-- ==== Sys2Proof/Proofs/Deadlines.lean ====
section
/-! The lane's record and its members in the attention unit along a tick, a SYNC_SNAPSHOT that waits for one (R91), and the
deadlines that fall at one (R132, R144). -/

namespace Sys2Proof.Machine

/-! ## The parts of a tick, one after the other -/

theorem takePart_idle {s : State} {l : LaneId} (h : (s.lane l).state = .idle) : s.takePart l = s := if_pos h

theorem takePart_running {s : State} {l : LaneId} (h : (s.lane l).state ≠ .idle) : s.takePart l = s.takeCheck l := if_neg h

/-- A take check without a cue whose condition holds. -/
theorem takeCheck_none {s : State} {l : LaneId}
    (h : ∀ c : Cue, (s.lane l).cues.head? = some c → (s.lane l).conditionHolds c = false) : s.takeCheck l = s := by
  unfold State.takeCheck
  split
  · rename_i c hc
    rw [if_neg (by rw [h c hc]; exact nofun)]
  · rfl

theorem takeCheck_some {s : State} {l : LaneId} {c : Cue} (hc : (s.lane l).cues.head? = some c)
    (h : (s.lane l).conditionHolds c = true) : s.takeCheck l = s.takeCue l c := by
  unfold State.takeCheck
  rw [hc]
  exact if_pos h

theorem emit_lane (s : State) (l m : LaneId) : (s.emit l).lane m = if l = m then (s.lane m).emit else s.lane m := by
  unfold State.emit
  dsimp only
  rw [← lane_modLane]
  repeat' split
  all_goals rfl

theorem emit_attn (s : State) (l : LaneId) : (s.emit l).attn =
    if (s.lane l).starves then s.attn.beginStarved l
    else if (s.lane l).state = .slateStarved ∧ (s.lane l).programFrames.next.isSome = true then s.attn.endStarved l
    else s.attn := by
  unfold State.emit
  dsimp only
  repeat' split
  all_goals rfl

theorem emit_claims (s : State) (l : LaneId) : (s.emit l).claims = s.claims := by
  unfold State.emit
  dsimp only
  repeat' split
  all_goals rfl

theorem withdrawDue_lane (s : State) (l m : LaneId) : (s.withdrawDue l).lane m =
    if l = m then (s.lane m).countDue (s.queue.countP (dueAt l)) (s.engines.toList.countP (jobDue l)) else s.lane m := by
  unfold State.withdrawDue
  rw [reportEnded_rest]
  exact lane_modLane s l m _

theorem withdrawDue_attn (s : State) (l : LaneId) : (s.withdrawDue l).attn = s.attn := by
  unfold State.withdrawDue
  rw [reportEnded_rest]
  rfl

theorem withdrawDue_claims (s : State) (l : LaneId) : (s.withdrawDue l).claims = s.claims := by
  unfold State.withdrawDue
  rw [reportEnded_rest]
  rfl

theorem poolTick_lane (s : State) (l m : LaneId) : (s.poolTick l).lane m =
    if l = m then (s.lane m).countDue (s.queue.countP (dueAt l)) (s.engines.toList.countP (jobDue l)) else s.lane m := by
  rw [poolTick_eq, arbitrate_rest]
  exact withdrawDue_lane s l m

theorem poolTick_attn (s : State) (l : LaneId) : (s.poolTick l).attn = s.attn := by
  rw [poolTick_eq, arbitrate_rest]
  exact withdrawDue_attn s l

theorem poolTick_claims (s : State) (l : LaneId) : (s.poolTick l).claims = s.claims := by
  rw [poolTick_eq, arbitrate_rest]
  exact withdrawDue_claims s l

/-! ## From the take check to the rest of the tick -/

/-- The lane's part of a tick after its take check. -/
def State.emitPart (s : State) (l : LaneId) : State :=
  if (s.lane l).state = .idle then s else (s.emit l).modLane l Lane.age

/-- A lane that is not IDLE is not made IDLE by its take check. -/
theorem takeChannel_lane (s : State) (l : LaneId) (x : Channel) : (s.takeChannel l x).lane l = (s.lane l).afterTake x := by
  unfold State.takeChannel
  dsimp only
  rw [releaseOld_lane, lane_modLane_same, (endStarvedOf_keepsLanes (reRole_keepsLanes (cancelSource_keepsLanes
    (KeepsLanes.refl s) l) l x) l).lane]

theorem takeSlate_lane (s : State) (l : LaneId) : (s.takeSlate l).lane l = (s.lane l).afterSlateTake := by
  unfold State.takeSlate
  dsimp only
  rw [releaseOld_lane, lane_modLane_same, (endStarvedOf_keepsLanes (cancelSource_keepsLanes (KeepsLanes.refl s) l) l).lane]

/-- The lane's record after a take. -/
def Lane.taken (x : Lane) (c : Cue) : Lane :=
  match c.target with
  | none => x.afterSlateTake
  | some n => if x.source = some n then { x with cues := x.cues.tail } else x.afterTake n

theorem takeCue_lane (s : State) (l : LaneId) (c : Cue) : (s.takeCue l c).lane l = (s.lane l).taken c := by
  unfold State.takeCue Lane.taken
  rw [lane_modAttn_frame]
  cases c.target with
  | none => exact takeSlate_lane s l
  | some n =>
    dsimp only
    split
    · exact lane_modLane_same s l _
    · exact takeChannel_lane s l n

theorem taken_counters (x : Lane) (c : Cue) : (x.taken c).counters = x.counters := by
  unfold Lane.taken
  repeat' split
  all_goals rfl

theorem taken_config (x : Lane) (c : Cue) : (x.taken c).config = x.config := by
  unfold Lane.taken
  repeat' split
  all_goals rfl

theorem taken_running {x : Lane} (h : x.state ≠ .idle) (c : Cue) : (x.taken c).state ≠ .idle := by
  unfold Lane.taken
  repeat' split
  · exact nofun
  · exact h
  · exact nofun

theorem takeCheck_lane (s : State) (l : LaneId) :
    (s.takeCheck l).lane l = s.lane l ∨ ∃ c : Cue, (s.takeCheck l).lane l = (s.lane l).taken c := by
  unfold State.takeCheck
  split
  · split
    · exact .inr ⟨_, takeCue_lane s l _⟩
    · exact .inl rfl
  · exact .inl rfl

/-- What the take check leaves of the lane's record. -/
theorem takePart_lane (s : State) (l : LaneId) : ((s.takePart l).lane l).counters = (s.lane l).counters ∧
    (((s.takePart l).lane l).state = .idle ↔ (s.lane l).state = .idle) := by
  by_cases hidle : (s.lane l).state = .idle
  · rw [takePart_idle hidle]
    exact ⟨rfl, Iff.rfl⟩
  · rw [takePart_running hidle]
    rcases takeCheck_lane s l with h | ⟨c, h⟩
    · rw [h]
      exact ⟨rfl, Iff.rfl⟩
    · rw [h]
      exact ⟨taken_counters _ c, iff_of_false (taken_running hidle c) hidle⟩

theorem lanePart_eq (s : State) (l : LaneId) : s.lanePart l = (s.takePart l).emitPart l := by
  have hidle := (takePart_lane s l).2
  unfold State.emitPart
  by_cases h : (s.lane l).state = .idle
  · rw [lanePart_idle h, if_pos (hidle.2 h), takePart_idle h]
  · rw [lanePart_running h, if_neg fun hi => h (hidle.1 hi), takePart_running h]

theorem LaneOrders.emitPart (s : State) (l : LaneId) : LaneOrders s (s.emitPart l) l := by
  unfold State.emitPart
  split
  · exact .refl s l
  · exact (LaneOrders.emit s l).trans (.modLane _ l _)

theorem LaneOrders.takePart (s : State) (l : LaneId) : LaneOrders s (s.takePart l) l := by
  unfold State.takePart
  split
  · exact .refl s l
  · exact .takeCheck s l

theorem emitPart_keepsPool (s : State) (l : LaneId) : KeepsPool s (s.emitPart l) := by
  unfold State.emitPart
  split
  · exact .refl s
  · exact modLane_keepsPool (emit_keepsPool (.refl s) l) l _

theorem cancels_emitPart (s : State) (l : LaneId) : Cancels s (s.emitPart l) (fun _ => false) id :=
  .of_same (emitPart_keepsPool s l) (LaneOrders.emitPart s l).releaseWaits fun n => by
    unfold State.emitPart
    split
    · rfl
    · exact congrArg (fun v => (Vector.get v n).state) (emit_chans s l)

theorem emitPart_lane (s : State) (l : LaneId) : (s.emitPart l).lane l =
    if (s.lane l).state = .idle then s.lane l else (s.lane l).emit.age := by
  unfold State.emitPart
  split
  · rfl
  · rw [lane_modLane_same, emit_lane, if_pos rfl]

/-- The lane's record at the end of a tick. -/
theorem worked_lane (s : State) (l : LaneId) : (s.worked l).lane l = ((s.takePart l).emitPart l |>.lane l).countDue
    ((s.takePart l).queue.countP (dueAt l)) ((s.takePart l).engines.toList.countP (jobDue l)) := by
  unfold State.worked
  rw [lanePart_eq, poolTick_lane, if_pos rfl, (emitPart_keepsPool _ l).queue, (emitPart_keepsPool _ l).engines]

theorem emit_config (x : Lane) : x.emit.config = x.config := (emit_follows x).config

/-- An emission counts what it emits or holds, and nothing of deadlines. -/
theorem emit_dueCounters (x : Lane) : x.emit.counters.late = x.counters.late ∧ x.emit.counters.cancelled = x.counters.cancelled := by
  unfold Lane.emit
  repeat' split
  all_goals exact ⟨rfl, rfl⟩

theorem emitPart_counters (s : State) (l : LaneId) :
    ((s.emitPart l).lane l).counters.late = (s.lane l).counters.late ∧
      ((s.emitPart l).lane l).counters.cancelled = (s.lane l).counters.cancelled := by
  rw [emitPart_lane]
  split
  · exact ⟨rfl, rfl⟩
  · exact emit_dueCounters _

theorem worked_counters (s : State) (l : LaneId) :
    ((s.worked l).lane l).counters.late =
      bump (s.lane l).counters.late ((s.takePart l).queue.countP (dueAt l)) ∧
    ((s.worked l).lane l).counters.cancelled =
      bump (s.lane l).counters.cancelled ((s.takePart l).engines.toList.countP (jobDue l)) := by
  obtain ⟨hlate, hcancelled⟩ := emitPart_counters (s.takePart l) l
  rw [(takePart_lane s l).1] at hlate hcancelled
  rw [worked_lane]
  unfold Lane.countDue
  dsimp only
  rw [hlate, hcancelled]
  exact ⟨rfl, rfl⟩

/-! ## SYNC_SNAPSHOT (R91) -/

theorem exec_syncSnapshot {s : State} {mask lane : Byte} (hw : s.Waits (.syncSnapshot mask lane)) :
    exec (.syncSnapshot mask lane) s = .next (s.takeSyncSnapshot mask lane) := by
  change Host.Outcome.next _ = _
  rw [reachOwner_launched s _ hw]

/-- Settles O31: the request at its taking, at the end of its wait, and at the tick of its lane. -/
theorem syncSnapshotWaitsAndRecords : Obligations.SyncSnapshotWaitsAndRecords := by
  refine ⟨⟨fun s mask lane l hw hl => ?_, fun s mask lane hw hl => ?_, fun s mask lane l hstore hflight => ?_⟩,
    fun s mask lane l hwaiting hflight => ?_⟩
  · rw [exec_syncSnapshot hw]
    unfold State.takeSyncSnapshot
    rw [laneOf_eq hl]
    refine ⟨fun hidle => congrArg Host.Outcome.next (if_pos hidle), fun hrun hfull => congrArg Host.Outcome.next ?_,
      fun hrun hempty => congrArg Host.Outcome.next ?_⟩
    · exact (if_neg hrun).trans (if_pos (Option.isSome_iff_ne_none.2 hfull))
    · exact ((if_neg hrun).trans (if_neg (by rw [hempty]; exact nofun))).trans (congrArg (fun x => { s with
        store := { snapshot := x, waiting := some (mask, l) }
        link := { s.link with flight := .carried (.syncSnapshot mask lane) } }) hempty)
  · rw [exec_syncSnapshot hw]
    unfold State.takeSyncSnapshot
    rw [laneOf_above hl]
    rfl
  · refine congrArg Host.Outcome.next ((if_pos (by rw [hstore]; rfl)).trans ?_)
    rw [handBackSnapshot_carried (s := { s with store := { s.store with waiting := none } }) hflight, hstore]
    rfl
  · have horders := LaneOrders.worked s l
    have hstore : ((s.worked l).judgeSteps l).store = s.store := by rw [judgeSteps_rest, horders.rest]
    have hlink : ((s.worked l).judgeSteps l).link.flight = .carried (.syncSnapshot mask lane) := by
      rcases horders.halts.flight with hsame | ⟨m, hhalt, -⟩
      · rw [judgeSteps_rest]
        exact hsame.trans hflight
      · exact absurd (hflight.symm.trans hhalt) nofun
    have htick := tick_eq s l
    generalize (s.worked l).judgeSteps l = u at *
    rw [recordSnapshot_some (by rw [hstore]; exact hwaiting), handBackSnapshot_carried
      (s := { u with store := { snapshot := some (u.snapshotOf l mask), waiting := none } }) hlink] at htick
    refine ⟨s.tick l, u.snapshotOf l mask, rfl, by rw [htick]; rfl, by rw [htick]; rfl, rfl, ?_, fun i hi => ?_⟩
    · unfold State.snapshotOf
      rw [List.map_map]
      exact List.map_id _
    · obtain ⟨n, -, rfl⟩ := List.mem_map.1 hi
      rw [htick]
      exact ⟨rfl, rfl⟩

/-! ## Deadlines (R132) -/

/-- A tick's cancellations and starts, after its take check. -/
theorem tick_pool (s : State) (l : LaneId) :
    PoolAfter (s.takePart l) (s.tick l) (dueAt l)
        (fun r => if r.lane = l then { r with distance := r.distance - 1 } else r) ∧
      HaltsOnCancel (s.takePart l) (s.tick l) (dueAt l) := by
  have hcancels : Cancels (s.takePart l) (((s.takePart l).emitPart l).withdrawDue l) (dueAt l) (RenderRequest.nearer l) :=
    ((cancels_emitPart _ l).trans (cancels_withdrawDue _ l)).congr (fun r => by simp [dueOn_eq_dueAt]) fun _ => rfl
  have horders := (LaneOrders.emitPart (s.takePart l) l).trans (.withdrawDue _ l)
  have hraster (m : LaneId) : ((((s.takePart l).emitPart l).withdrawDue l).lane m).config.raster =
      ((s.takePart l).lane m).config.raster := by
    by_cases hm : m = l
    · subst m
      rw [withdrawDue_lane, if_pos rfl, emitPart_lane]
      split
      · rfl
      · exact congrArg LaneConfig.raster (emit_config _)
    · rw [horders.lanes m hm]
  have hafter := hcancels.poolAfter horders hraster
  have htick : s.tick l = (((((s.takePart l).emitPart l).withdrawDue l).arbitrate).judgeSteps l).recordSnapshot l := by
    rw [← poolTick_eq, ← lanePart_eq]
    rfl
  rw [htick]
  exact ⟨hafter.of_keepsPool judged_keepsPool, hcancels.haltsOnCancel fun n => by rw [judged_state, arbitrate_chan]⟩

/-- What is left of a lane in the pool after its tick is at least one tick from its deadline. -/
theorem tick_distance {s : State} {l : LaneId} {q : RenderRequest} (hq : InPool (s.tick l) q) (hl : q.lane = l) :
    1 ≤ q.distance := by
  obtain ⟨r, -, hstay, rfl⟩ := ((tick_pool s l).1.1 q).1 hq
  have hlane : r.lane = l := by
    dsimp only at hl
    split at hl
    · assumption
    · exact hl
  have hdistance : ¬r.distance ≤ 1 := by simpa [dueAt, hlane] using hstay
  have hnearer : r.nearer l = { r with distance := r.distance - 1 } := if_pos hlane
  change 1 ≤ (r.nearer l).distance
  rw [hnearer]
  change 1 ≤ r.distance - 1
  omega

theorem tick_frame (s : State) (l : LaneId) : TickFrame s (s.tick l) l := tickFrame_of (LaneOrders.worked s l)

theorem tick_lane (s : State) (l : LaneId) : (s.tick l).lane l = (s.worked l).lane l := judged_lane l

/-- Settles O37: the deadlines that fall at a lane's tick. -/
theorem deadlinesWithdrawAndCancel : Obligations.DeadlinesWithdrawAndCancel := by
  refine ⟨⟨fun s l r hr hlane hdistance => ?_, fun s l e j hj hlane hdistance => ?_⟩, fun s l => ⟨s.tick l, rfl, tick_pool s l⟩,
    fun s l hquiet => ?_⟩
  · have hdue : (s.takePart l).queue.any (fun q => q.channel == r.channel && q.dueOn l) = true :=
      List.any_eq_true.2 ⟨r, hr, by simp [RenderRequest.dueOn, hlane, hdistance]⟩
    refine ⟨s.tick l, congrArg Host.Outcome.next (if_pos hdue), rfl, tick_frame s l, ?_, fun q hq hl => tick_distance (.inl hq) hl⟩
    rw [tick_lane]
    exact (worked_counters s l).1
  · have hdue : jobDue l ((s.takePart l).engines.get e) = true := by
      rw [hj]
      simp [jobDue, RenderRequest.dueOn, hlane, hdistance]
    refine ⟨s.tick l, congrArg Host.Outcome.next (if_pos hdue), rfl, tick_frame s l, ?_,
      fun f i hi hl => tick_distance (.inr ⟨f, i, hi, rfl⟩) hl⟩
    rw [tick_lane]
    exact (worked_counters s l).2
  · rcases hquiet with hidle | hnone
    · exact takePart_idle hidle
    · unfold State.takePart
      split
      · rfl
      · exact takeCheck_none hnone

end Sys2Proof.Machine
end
.....
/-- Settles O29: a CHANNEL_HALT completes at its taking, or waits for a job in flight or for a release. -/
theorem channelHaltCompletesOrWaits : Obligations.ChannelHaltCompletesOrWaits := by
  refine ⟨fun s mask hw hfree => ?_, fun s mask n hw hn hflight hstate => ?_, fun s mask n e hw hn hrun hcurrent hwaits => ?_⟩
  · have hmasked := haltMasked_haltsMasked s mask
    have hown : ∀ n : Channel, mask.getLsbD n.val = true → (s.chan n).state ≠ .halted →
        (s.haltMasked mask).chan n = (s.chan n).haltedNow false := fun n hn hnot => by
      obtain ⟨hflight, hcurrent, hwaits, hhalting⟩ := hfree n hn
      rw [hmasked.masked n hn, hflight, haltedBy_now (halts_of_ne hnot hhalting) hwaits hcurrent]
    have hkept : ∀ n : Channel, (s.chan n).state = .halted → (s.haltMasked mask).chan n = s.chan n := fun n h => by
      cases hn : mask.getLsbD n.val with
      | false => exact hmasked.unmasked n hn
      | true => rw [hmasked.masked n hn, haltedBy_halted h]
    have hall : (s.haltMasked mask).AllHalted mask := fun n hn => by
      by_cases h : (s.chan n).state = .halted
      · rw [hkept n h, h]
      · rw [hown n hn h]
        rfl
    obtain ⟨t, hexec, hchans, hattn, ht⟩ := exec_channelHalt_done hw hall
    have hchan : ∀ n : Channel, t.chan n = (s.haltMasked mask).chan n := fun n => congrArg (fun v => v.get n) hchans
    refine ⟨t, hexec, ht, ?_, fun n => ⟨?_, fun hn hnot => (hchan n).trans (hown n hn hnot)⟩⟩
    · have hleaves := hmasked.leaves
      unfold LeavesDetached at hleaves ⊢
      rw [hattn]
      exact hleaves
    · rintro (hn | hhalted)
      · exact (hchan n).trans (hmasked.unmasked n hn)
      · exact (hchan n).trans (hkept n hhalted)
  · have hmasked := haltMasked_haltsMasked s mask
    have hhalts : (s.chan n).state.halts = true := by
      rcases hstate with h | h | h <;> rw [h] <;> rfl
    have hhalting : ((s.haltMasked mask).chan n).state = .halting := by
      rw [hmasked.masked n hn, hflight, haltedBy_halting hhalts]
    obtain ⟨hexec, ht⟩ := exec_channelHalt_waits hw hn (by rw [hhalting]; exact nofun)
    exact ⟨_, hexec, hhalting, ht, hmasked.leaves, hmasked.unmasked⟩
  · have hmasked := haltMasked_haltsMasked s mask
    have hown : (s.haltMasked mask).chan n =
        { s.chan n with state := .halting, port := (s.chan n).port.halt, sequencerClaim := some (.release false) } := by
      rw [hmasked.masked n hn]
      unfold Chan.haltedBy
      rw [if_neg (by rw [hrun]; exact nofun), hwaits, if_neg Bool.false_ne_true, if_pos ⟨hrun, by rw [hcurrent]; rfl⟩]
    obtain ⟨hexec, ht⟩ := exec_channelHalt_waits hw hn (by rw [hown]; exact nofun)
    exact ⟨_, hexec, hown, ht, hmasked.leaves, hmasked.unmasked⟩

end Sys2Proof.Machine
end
.....
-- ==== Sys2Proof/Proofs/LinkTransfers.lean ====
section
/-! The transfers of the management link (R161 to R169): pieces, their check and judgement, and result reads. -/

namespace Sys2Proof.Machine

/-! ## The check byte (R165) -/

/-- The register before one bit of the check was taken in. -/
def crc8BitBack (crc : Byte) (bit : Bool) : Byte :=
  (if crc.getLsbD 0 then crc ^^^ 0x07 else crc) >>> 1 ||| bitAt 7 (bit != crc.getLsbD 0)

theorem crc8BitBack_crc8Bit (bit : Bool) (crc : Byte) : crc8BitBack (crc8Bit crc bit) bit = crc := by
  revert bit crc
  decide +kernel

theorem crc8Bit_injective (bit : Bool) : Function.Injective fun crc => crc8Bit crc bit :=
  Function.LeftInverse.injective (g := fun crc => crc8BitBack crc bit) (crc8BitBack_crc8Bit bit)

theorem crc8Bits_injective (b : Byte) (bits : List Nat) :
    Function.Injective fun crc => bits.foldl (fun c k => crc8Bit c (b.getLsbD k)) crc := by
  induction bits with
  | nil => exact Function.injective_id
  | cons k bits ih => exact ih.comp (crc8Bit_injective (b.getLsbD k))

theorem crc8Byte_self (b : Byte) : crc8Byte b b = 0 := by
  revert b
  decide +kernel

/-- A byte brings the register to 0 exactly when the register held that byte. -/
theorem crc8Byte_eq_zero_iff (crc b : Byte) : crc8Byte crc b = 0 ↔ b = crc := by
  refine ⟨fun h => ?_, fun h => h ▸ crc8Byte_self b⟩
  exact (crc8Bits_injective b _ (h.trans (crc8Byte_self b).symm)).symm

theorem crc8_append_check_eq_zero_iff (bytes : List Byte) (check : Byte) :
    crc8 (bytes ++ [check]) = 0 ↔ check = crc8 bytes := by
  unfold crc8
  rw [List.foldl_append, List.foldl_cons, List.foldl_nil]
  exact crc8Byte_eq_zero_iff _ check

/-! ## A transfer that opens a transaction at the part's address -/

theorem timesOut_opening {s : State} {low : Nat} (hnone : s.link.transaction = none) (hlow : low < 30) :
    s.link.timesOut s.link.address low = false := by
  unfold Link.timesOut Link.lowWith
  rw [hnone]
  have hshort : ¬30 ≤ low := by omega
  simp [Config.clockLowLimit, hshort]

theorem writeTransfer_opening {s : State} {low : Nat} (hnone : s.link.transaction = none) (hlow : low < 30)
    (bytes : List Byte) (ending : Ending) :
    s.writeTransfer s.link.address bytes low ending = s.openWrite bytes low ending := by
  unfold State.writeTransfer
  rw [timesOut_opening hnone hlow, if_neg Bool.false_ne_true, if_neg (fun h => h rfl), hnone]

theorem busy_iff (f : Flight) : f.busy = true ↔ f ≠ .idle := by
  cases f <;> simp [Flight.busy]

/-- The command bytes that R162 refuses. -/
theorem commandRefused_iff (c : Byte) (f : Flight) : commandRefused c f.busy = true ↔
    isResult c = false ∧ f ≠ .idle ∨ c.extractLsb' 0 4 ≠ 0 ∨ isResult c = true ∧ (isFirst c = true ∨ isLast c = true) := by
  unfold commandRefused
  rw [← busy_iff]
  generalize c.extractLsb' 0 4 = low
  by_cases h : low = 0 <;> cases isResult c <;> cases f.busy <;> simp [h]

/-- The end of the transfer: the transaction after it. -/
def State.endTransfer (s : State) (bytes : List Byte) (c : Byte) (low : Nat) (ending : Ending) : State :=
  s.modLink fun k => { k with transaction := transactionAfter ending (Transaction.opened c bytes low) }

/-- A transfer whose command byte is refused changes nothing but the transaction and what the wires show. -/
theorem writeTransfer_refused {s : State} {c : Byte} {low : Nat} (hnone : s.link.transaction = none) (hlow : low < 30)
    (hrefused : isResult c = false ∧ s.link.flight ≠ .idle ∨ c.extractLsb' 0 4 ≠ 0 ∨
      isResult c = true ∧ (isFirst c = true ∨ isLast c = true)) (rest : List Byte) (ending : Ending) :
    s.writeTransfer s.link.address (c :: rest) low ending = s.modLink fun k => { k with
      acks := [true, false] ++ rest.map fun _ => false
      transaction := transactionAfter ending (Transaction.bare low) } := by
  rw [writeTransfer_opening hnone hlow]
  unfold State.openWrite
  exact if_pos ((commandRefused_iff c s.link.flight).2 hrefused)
.....
• Your goal
Take the stretch of lines above from the one containing "its lane. -/" through the one containing "have hstore : ((s.worked" and repeat it exactly, adding no other line.

• Worked solution
/-- Settles O31: the request at its taking, at the end of its wait, and at the tick of its lane. -/
theorem syncSnapshotWaitsAndRecords : Obligations.SyncSnapshotWaitsAndRecords := by
  refine ⟨⟨fun s mask lane l hw hl => ?_, fun s mask lane hw hl => ?_, fun s mask lane l hstore hflight => ?_⟩,
    fun s mask lane l hwaiting hflight => ?_⟩
  · rw [exec_syncSnapshot hw]
    unfold State.takeSyncSnapshot
    rw [laneOf_eq hl]
    refine ⟨fun hidle => congrArg Host.Outcome.next (if_pos hidle), fun hrun hfull => congrArg Host.Outcome.next ?_,
      fun hrun hempty => congrArg Host.Outcome.next ?_⟩
    · exact (if_neg hrun).trans (if_pos (Option.isSome_iff_ne_none.2 hfull))
    · exact ((if_neg hrun).trans (if_neg (by rw [hempty]; exact nofun))).trans (congrArg (fun x => { s with
        store := { snapshot := x, waiting := some (mask, l) }
        link := { s.link with flight := .carried (.syncSnapshot mask lane) } }) hempty)
  · rw [exec_syncSnapshot hw]
    unfold State.takeSyncSnapshot
    rw [laneOf_above hl]
    rfl
  · refine congrArg Host.Outcome.next ((if_pos (by rw [hstore]; rfl)).trans ?_)
    rw [handBackSnapshot_carried (s := { s with store := { s.store with waiting := none } }) hflight, hstore]
    rfl
  · have horders := LaneOrders.worked s l
    have hstore : ((s.worked l).judgeSteps l).store = s.store := by rw [judgeSteps_rest, horders.rest]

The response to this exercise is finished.